## [Task prompt]
Your answer must contain each line of the data, copied exactly.

## [Supplied data]
============================================================

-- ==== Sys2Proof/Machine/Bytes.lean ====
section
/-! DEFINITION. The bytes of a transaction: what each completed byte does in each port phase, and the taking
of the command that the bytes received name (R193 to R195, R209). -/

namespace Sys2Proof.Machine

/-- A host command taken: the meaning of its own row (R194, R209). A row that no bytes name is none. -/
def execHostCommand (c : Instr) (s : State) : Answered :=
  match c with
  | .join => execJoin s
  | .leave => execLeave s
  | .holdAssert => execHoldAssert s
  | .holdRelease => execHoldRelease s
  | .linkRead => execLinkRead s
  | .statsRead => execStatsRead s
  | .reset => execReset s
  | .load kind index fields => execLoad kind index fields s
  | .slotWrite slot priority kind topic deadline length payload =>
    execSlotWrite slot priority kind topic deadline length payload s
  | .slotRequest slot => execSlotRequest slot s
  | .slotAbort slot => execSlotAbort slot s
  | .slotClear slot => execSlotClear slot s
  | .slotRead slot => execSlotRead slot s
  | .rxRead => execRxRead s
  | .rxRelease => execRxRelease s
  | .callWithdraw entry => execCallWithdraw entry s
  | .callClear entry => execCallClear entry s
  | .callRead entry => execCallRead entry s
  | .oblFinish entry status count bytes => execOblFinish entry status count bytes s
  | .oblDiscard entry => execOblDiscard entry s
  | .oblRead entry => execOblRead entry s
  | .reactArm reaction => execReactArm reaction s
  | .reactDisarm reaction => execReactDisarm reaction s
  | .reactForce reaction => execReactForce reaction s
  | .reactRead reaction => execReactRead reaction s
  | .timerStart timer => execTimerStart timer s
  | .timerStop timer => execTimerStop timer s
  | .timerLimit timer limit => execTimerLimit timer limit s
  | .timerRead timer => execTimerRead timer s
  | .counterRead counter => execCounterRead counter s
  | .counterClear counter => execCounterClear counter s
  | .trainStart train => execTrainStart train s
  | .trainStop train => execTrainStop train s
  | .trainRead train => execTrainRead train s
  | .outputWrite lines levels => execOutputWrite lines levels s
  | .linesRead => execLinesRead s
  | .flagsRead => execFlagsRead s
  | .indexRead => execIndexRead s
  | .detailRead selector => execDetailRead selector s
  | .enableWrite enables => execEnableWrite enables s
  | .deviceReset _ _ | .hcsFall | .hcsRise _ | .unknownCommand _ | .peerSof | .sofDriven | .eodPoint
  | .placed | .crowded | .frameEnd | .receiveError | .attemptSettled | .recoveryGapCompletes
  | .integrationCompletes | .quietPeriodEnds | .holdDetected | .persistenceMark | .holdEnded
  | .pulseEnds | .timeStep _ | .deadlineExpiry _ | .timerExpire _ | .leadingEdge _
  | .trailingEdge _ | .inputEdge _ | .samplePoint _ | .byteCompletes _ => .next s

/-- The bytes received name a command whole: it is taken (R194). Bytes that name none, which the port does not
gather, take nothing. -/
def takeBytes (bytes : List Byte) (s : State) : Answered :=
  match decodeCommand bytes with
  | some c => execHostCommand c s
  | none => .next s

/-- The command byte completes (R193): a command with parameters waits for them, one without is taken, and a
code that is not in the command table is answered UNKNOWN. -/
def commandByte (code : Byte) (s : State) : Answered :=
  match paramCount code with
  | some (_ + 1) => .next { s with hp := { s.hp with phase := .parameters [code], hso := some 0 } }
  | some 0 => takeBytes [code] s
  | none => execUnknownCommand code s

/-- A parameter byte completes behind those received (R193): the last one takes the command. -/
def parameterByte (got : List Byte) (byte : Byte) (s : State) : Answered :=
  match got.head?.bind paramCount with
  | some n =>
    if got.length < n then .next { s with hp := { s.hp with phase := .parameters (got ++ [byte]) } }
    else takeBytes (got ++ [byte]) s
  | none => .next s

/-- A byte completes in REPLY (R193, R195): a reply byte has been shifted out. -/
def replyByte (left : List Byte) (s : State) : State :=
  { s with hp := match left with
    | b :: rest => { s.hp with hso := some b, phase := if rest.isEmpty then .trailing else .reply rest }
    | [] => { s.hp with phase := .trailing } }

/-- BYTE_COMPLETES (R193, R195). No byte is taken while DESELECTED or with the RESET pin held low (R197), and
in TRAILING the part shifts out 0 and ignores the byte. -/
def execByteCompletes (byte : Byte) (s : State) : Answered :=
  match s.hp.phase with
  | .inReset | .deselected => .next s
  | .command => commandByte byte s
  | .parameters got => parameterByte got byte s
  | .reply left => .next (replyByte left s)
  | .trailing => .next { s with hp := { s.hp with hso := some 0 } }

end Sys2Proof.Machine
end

============================================================

## [Your solution]
-- ==== Sys2Proof/Machine/Bytes.lean ====
section
/-! DEFINITION. The bytes of a transaction: what each completed byte does in each port phase, and the taking
of the command that the bytes received name (R193 to R195, R209). -/

namespace Sys2Proof.Machine

/-- A host command taken: the meaning of its own row (R194, R209). A row that no bytes name is none. -/
def execHostCommand (c : Instr) (s : State) : Answered :=
  match c with
  | .join => execJoin s
  | .leave => execLeave s
  | .holdAssert => execHoldAssert s
  | .holdRelease => execHoldRelease s
  | .linkRead => execLinkRead s
  | .statsRead => execStatsRead s
  | .reset => execReset s
  | .load kind index fields => execLoad kind index fields s
  | .slotWrite slot priority kind topic deadline length payload =>
    execSlotWrite slot priority kind topic deadline length payload s
  | .slotRequest slot => execSlotRequest slot s
  | .slotAbort slot => execSlotAbort slot s
  | .slotClear slot => execSlotClear slot s
  | .slotRead slot => execSlotRead slot s
  | .rxRead => execRxRead s
  | .rxRelease => execRxRelease s
  | .callWithdraw entry => execCallWithdraw entry s
  | .callClear entry => execCallClear entry s
  | .callRead entry => execCallRead entry s
  | .oblFinish entry status count bytes => execOblFinish entry status count bytes s
  | .oblDiscard entry => execOblDiscard entry s
  | .oblRead entry => execOblRead entry s
  | .reactArm reaction => execReactArm reaction s
  | .reactDisarm reaction => execReactDisarm reaction s
  | .reactForce reaction => execReactForce reaction s
  | .reactRead reaction => execReactRead reaction s
  | .timerStart timer => execTimerStart timer s
  | .timerStop timer => execTimerStop timer s
  | .timerLimit timer limit => execTimerLimit timer limit s
  | .timerRead timer => execTimerRead timer s
  | .counterRead counter => execCounterRead counter s
  | .counterClear counter => execCounterClear counter s
  | .trainStart train => execTrainStart train s
  | .trainStop train => execTrainStop train s
  | .trainRead train => execTrainRead train s
  | .outputWrite lines levels => execOutputWrite lines levels s
  | .linesRead => execLinesRead s
  | .flagsRead => execFlagsRead s
  | .indexRead => execIndexRead s
  | .detailRead selector => execDetailRead selector s
  | .enableWrite enables => execEnableWrite enables s
  | .deviceReset _ _ | .hcsFall | .hcsRise _ | .unknownCommand _ | .peerSof | .sofDriven | .eodPoint
  | .placed | .crowded | .frameEnd | .receiveError | .attemptSettled | .recoveryGapCompletes
  | .integrationCompletes | .quietPeriodEnds | .holdDetected | .persistenceMark | .holdEnded
  | .pulseEnds | .timeStep _ | .deadlineExpiry _ | .timerExpire _ | .leadingEdge _
  | .trailingEdge _ | .inputEdge _ | .samplePoint _ | .byteCompletes _ => .next s

/-- The bytes received name a command whole: it is taken (R194). Bytes that name none, which the port does not
gather, take nothing. -/
def takeBytes (bytes : List Byte) (s : State) : Answered :=
  match decodeCommand bytes with
  | some c => execHostCommand c s
  | none => .next s

/-- The command byte completes (R193): a command with parameters waits for them, one without is taken, and a
code that is not in the command table is answered UNKNOWN. -/
def commandByte (code : Byte) (s : State) : Answered :=
  match paramCount code with
  | some (_ + 1) => .next { s with hp := { s.hp with phase := .parameters [code], hso := some 0 } }
  | some 0 => takeBytes [code] s
  | none => execUnknownCommand code s

/-- A parameter byte completes behind those received (R193): the last one takes the command. -/
def parameterByte (got : List Byte) (byte : Byte) (s : State) : Answered :=
  match got.head?.bind paramCount with
  | some n =>
    if got.length < n then .next { s with hp := { s.hp with phase := .parameters (got ++ [byte]) } }
    else takeBytes (got ++ [byte]) s
  | none => .next s

/-- A byte completes in REPLY (R193, R195): a reply byte has been shifted out. -/
def replyByte (left : List Byte) (s : State) : State :=
  { s with hp := match left with
    | b :: rest => { s.hp with hso := some b, phase := if rest.isEmpty then .trailing else .reply rest }
    | [] => { s.hp with phase := .trailing } }

/-- BYTE_COMPLETES (R193, R195). No byte is taken while DESELECTED or with the RESET pin held low (R197), and
in TRAILING the part shifts out 0 and ignores the byte. -/
def execByteCompletes (byte : Byte) (s : State) : Answered :=
  match s.hp.phase with
  | .inReset | .deselected => .next s
  | .command => commandByte byte s
  | .parameters got => parameterByte got byte s
  | .reply left => .next (replyByte left s)
  | .trailing => .next { s with hp := { s.hp with hso := some 0 } }

end Sys2Proof.Machine
end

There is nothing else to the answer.